29 March 2018

The Gresham Brief and Contempt

'The Runaway Judge: John Grisham's Appearance in Judicial Opinions' by Nicholas Mignanelli in (2018) 48(3) University of Memphis Law Review comments
Each year, countless scholars publish articles in law reviews across the country hoping to have some impact on the way courts interpret and apply the law. To have one’s labors approvingly cited or discussed by a court is one of the highest compliments a legal scholar can receive. Thus, it is the height of irony that judicial opinions have discussed or alluded to the works of novelist John Grisham — an attorney who has never authored a law review article — over two dozen times. 
This study begins with an explanation of methodology and an annotated bibliography of the results. Next, the author discusses the various ways that courts have used Grisham’s works, categorizing each case according to its function. The author concludes with further speculation about why judges are drawn to Grisham’s novels.
In Victoria a solicitor has been reprimanded by the Victorian Civil and Administrative Tribunal after being found guilty of contempt of Court.

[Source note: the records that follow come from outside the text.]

/-- Exactly six forms write `$icc`: no other changes it, and each of the six replaces the whole word by
`ICC_LAYOUT` of its result, carry and overflow (R21), the last of which, for the Register Window forms, is whether
the index wrapped (R127). That a window index is taken modulo 2^32 where it enters `ICC_LAYOUT` is the model's choice
(log 10). Rests on the spec's own decisions D7, D8, D9, D10 (log 11). -/
def Obligations.IccWriters : Prop :=
  (∀ (i : Instr) (s t : State), exec i s = .next t → t.icc ≠ s.icc →
    (∃ rd r1 r2, i = .subcc rd r1 r2 ∨ i = .addcc rd r1 r2) ∨
    (∃ rd imm r2, i = .subcci rd imm r2 ∨ i = .addcci rd imm r2) ∨
    (∃ p c, i = .wdec p c ∨ i = .winc p c)) ∧
  (∀ (s t : State) (rd r1 r2 : RegAddr), exec (.subcc rd r1 r2) s = .next t →
    t.icc = iccLayout s.cfg.iccLayout (s.reg r1 - s.reg r2)
      (subCarry s.cfg.subCarry (s.reg r1) (s.reg r2)) (subOverflow (s.reg r1) (s.reg r2))) ∧
  (∀ (s t : State) (rd r1 r2 : RegAddr), exec (.addcc rd r1 r2) s = .next t →
    t.icc = iccLayout s.cfg.iccLayout (s.reg r1 + s.reg r2)
      (addCarry (s.reg r1) (s.reg r2)) (addOverflow (s.reg r1) (s.reg r2))) ∧
  (∀ (s t : State) (rd : RegAddr) (imm : BitVec 13) (r2 : RegAddr),
    exec (.subcci rd imm r2) s = .next t →
    t.icc = iccLayout s.cfg.iccLayout (widen s.cfg.immExt imm - s.reg r2)
      (subCarry s.cfg.subCarry (widen s.cfg.immExt imm) (s.reg r2))
      (subOverflow (widen s.cfg.immExt imm) (s.reg r2))) ∧
  (∀ (s t : State) (rd : RegAddr) (imm : BitVec 13) (r2 : RegAddr),
    exec (.addcci rd imm r2) s = .next t →
    t.icc = iccLayout s.cfg.iccLayout (widen s.cfg.immExt imm + s.reg r2)
      (addCarry (widen s.cfg.immExt imm) (s.reg r2))
      (addOverflow (widen s.cfg.immExt imm) (s.reg r2))) ∧
  (∀ (s t : State) (p c : RegAddr),
    (exec (.winc p c) s = .next t →
      t.icc = iccLayout s.cfg.iccLayout (BitVec.ofNat 32 ((s.cwp + 1) % s.cfg.nwindows)) false
        (decide (s.cwp + 1 = s.cfg.nwindows))) ∧
    (exec (.wdec p c) s = .next t →
      t.icc = iccLayout s.cfg.iccLayout
        (BitVec.ofNat 32 ((s.cwp + s.cfg.nwindows - 1) % s.cfg.nwindows)) false
        (decide (s.cwp = 0))))

/-- Only the Register Window forms change the window index (R16). Rests on the spec's own decision D8 (log 11). -/
def Obligations.CwpWriters : Prop :=
  ∀ (i : Instr) (s t : State), exec i s = .next t → t.cwp ≠ s.cwp → ∃ p c, i = .wdec p c ∨ i = .winc p c

/-- Only `st` and `sti` change memory, and only the four bytes at the address in `Reg Trg` (R34, R122). Rests on
the spec's own decisions D20, D23 (log 11). -/
def Obligations.MemoryWriters : Prop :=
  ∀ (i : Instr) (s t : State) (x : Nat), exec i s = .next t → t.mem.readByte x ≠ s.mem.readByte x →
    ∃ rt : RegAddr, ((∃ rv, i = .st rv rt) ∨ (∃ imm, i = .sti imm rt)) ∧
      (s.reg rt).toNat ≤ x ∧ x < (s.reg rt).toNat + 4

/-- No program can observe the byte order: two states that differ only in it, each word of memory being the same in
its own order, take the same step (R42). Memory as bytes, of which a word may hold some only, is the model's choice
(log 8). Rests on the spec's own decision D21 (log 11). -/
def Obligations.ByteOrderUnobservable : Prop :=
  ∀ s t : State, sameButByteOrder s t → sameOutcomeButByteOrder (step s) (step t)

/-! ### Registers and immediates -/

/-- The addresses that can be read and those that can be written, and that `$icc`, `$pc` and `$npc` are read but
not written (R28, R29). Rests on the spec's own decisions D6, D33 (log 11). -/
def Obligations.RegisterAccessClasses : Prop :=
  ∀ a : RegAddr,
    (readable a = false ↔ (0x28 ≤ a.toNat ∧ a.toNat ≤ 0x30) ∨ (0x32 ≤ a.toNat ∧ a.toNat ≤ 0x3A) ∨
      a.toNat = 0x3D) ∧
    (writable a = false ↔ 0x28 ≤ a.toNat ∧ a.toNat ≤ 0x3D)

/-- Reading each address gives what R28 says of it, with R15's mapping of the windowed ones. Rests on the spec's
own decisions D6, D7, D33 (log 11). -/
def Obligations.RegisterReads : Prop :=
  ∀ (s : State) (k : Word → Result) (a : RegAddr), s.wf = true →
    (a.toNat ≤ 0x07 → readReg a s k = k (s.globals.getD a.toNat 0)) ∧
    (0x08 ≤ a.toNat → a.toNat ≤ 0x0F → s.cfg.windowOverlap = .overlap →
      readReg a s k = k (s.outputs.getD
        (8 * (if s.cwp = 0 then s.cfg.nwindows - 1 else s.cwp - 1) + (a.toNat - 0x08)) 0)) ∧
    (0x08 ≤ a.toNat → a.toNat ≤ 0x0F → s.cfg.windowOverlap = .disjoint →
      readReg a s k = k (s.inputs.getD (8 * s.cwp + (a.toNat - 0x08)) 0)) ∧
    (0x10 ≤ a.toNat → a.toNat ≤ 0x17 →
      readReg a s k = k (s.locals.getD (16 * s.cwp + (a.toNat - 0x10)) 0)) ∧
    (0x18 ≤ a.toNat → a.toNat ≤ 0x1F →
      readReg a s k = k (s.outputs.getD (8 * s.cwp + (a.toNat - 0x18)) 0)) ∧
    (0x20 ≤ a.toNat → a.toNat ≤ 0x27 →
      readReg a s k = k (s.locals.getD (16 * s.cwp + 8 + (a.toNat - 0x20)) 0)) ∧
    (a.toNat = 0x31 → readReg a s k = k s.icc) ∧
    (a.toNat = 0x3B → readReg a s k = k s.pc) ∧
    (a.toNat = 0x3C → readReg a s k = k s.npc) ∧
    (a.toNat = 0x3E → readReg a s k = k 0x00000000) ∧
    (a.toNat = 0x3F → readReg a s k = k 0xFFFFFFFF) ∧
    ((0x28 ≤ a.toNat ∧ a.toNat ≤ 0x30) ∨ (0x32 ≤ a.toNat ∧ a.toNat ≤ 0x3A) ∨ a.toNat = 0x3D →
      readReg a s k = .fault (.registerFault a))

/-- `$c0` and `$c1` read as their constants in every state and every window; a write to either changes nothing and
raises nothing, so an instruction that names one as its destination throws the result away (R19). Rests on the
spec's own decision D6 (log 11). -/
def Obligations.ConstantRegisters : Prop :=
  ∀ s : State, (∀ w, s.regIn w 0x3E = 0x00000000 ∧ s.regIn w 0x3F = 0xFFFFFFFF) ∧
    ∀ rd : RegAddr, rd = 0x3E ∨ rd = 0x3F →
      (∀ v, s.setReg rd v = s) ∧ (∀ k : Result, wcheck rd k = k) ∧
      (∀ imm, exec (.li rd imm) s = .next s.advance) ∧
      (∀ r1 r2, readable r1 = true → readable r2 = true → exec (.add rd r1 r2) s = .next s.advance)

/-- Immediates keep their signed value under `IMM_EXT = sign` and their unsigned one under `zero`, in all three
widths (R7, R67). Rests on the spec's own decisions D1, D5, D15 (log 11). -/
def Obligations.ImmediateWidening : Prop :=
  ∀ (i : BitVec 13) (j : BitVec 20) (k : BitVec 22),
    (widen .sign i).toInt = i.toInt ∧ (widen .sign j).toInt = j.toInt ∧
    (widen .sign k).toInt = k.toInt ∧
    (widen .zero i).toNat = i.toNat ∧ (widen .zero j).toNat = j.toNat ∧
    (widen .zero k).toNat = k.toNat

/-! ### Add/Subtract -/

/-- `sub rd, r1, r2`, the whole rule: its words, what it computes, the faults, the corner cases and the worked
example (R80). -/
def Obligations.SubtractRule : Prop :=
  (∀ (m : Logic2Map) (w : Word), w &&& 0xFE000000 = 0x10000000 →
    decode m w = .ok (.sub (fieldRd w) (fieldR1 w) (fieldR2 w))) ∧
  (∀ (s : State) (rd r1 r2 : RegAddr), s.wf = true →
    (readable r1 = true → readable r2 = true → writable rd = true →
      writesReg (.sub rd r1 r2) s rd (s.reg r1 - s.reg r2) s.icc) ∧
    (readable r1 = false → exec (.sub rd r1 r2) s = .fault (.registerFault r1)) ∧
    (readable r1 = true → readable r2 = false →
      exec (.sub rd r1 r2) s = .fault (.registerFault r2)) ∧
    (readable r1 = true → readable r2 = true → writable rd = false →
      exec (.sub rd r1 r2) s = .fault (.registerFault rd)) ∧
    (readable r2 = true → writable rd = true →
      writesReg (.sub rd r2 r2) s rd 0 s.icc ∧
      writesReg (.sub rd 0x3E r2) s rd (-(s.reg r2)) s.icc) ∧
    (readable r1 = true → readable r2 = true →
      exec (.sub 0x3E r1 r2) s = .next s.advance)) ∧
  (0 : Word) - 1 = 0xFFFFFFFF ∧ (0x80000000 : Word) - 1 = 0x7FFFFFFF ∧
  (∀ m, decode m 0x10001083 = .ok (.sub 3 1 2)) ∧
  (∀ s : State, s.wf = true → s.reg 1 = 3 → s.reg 2 = 5 →
    writesReg (.sub 3 1 2) s 3 0xFFFFFFFE s.icc)

/-- The four Add/Subtract forms with C = 0: the result, taken modulo 2^32, and nothing else; `$icc` keeps its value
(R77, R78, R80, R82, R84, R86). Rests on the spec's own decisions D1, D5 (log 11). -/
def Obligations.AddSubtractWithoutFlags : Prop :=
  (∀ (s : State) (rd r1 r2 : RegAddr), s.wf = true → readable r1 = true → readable r2 = true →
    writable rd = true →
    writesReg (.sub rd r1 r2) s rd (s.reg r1 - s.reg r2) s.icc ∧
    writesReg (.add rd r1 r2) s rd (s.reg r1 + s.reg r2) s.icc) ∧
  (∀ (s : State) (rd : RegAddr) (imm : BitVec 13) (r2 : RegAddr), s.wf = true →
    readable r2 = true → writable rd = true →
    writesReg (.subi rd imm r2) s rd (widen s.cfg.immExt imm - s.reg r2) s.icc ∧
    writesReg (.addi rd imm r2) s rd (widen s.cfg.immExt imm + s.reg r2) s.icc)

/-- The four Add/Subtract forms with C = 1: the result, and `$icc` replaced by `ICC_LAYOUT` of the result, the
carry and the overflow as R79 defines them. Rests on the spec's own decisions D9, D10 (log 11). -/
def Obligations.AddSubtractWithFlags : Prop :=
  let addIcc := fun (c : Config) (a b : Word) =>
    iccLayout c.iccLayout (a + b) (decide (2 ^ 32 ≤ a.toNat + b.toNat))
      (decide (a.msb = b.msb ∧ (a + b).msb ≠ a.msb))
  let subIcc := fun (c : Config) (a b : Word) =>
    iccLayout c.iccLayout (a - b)
      (if c.subCarry = .borrow then decide (a.toNat < b.toNat) else !decide (a.toNat < b.toNat))
      (decide (a.msb ≠ b.msb ∧ (a - b).msb ≠ a.msb))
  (∀ (s : State) (rd r1 r2 : RegAddr), s.wf = true → readable r1 = true → readable r2 = true →
    writable rd = true →
    writesReg (.subcc rd r1 r2) s rd (s.reg r1 - s.reg r2) (subIcc s.cfg (s.reg r1) (s.reg r2)) ∧
    writesReg (.addcc rd r1 r2) s rd (s.reg r1 + s.reg r2) (addIcc s.cfg (s.reg r1) (s.reg r2))) ∧
  (∀ (s : State) (rd : RegAddr) (imm : BitVec 13) (r2 : RegAddr), s.wf = true →
    readable r2 = true → writable rd = true →
    writesReg (.subcci rd imm r2) s rd (widen s.cfg.immExt imm - s.reg r2)
      (subIcc s.cfg (widen s.cfg.immExt imm) (s.reg r2)) ∧
    writesReg (.addcci rd imm r2) s rd (widen s.cfg.immExt imm + s.reg r2)
      (addIcc s.cfg (widen s.cfg.immExt imm) (s.reg r2)))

The Victorian Legal Services Commissioner told VCAT that in South Yarra solicitor Michael Wit, had sent an email that the Supreme Court of Victoria found likely to be prejudicial to the administration of justice. The email sent by Witt to his client and some members of the client’s family referred to orders made by  Justice Kyrou of the Supreme Court. Those orders restrained Witt’s client and two of his sons, both  overseas, from taking steps to transfer ownership of particular properties.

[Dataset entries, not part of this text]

-- ==== Sys2Proof/Tests/Slice0.lean ====
section
/-! SUPPORT. Tests: the well-formedness checks, the decoding of every form, one step of every form, and a state that
meets the hypotheses of every statement. Words and results are the examples of the rules and the vectors of
`95_test_vectors.md`. -/

namespace Sys2Proof.Tests

open Sys2Proof Sys2Proof.Machine

/-! ### Small states -/

/-- The next state of an outcome. -/
def nextOf : Result → Option State
  | .next t => some t
  | _ => none

/-- The fault of an outcome. -/
def faultOf : Result → Option Fault
  | .fault f => some f
  | _ => none

/-- After reset with the parameters `c`, at `pc` = 0x100, with some registers written: the state before of the
spec's vectors. -/
def at100 (c : Config) (regs : List (RegAddr × Word)) : State :=
  regs.foldl (fun s r => s.setReg r.1 r.2)
    { State.resetWith c [] with pc := 0x100, npc := 0x104 }

/-- The state after one step that fetches the word `w`. -/
def stepOf (s : State) (w : Nat) : Option State := nextOf (step (s.withFetchWord 32 w))

/-- The same with the default parameters. -/
def runs (w : Nat) (regs : List (RegAddr × Word)) : Option State := stepOf (at100 .default regs) w

/-- The registers `$g1` and `$g2` of the logic examples. -/
def logicRegs : List (RegAddr × Word) := [(1, 0x0F0F00FF), (2, 0x00FF0F0F)]

/-- Default parameters but for `LOGIC2_MAP`. -/
def withMap (m : Logic2Map) : Config := { Config.default with logic2Map := m }

/-- Default parameters but for `MEM_VALID`: the 256 words of the vectors. -/
def smallMemory : Config := { Config.default with memValid := [⟨0, 0x400⟩] }


/-! ### Ill-formed terms are refused -/

theorem test_wf_refuses_type_32 :
    ∀ m ∈ [Logic2Map.literal, .shifted, .strict],
    wellFormed m (.jc 3 32 1) = false ∧ wellFormed m (.jcA 3 32 1) = false ∧
    wellFormed m (.jcr 3 32 1) = false ∧ wellFormed m (.jcrA 3 32 1) = false ∧
    wellFormed m (.jci 3 32 0) = false ∧ wellFormed m (.jciA 3 32 0) = false ∧
    wellFormed m (.jcri 3 32 0) = false ∧ wellFormed m (.jcriA 3 63 0) = false := by decide

theorem test_wf_admits_type_31 :
    wellFormed .literal (.jc 3 31 1) = true ∧ wellFormed .literal (.jcriA 3 31 0) = true := by decide

theorem test_wf_strict_refuses :
    wellFormed .strict (.nand 3 1 2) = false ∧ wellFormed .strict (.nandi 3 0 2) = false ∧
    wellFormed .strict (.lz 3 1 2) = false ∧ wellFormed .strict (.lzi 3 0 2) = false := by decide

theorem test_wf_popcount_only_shifted :
    wellFormed .literal (.pop 3 1 2) = false ∧ wellFormed .strict (.popi 3 0 2) = false ∧
    wellFormed .shifted (.pop 3 1 2) = true := by decide

/-! ### Decoding: the rules' own words -/

theorem test_decode_nop_halt_li :
    decode .literal 0x00000000 = .ok .nop ∧
    decode .literal 0xF0000000 = .ok .halt ∧
    decode .literal 0xA48D1583 = .ok (.li 3 0x123456) := by decide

 VCAT heard that Witt’s email explained that the Court order could be circumvented and the properties transferred by his client’s sons, if the sons did not know the orders had been made. Witt wrote:
 In the new case the Judge made orders against [the sons] restraining them from trying to progress the transfers … I have deliberately left [the sons] off this email as I do not want it to be able to be said that they had any notice or knowledge of the orders made against them because for so long as they do not have notice of this then they cannot be in contempt if they do not comply. I therefore strongly advise that no one tells [the sons] anything about this new case other than to warn them to look out for process servers in Prague.
VCAT heard that the Supreme Court in The Queen v Witt (No 2) [2016] VSC 142 had found Mr Witt guilty of contempt of Court, that he had been fined $25,000 and ordered to pay the plaintiffs’ costs of $127,525 on top of his own legal fees of $369,855. See also The Queen v Witt (Costs Ruling) [2016] VSC 169.

Witt pleaded guilty to a charge of professional misconduct brought by the Commissioner for his substantial failure to reach or maintain a reasonable standard of competence and diligence.

 In assessing the penalty, VCAT took into account the results of the civil contempt proceedings and the fact that the Victorian Legal Services Board had restricted Mr Witt’s practising certificate to allow him to practise only as an employee solicitor from 12 September 2016 to 30 June 2017. VCAT reprimanded Mr Witt and ordered him to pay the Commissioner’s costs of $10,000.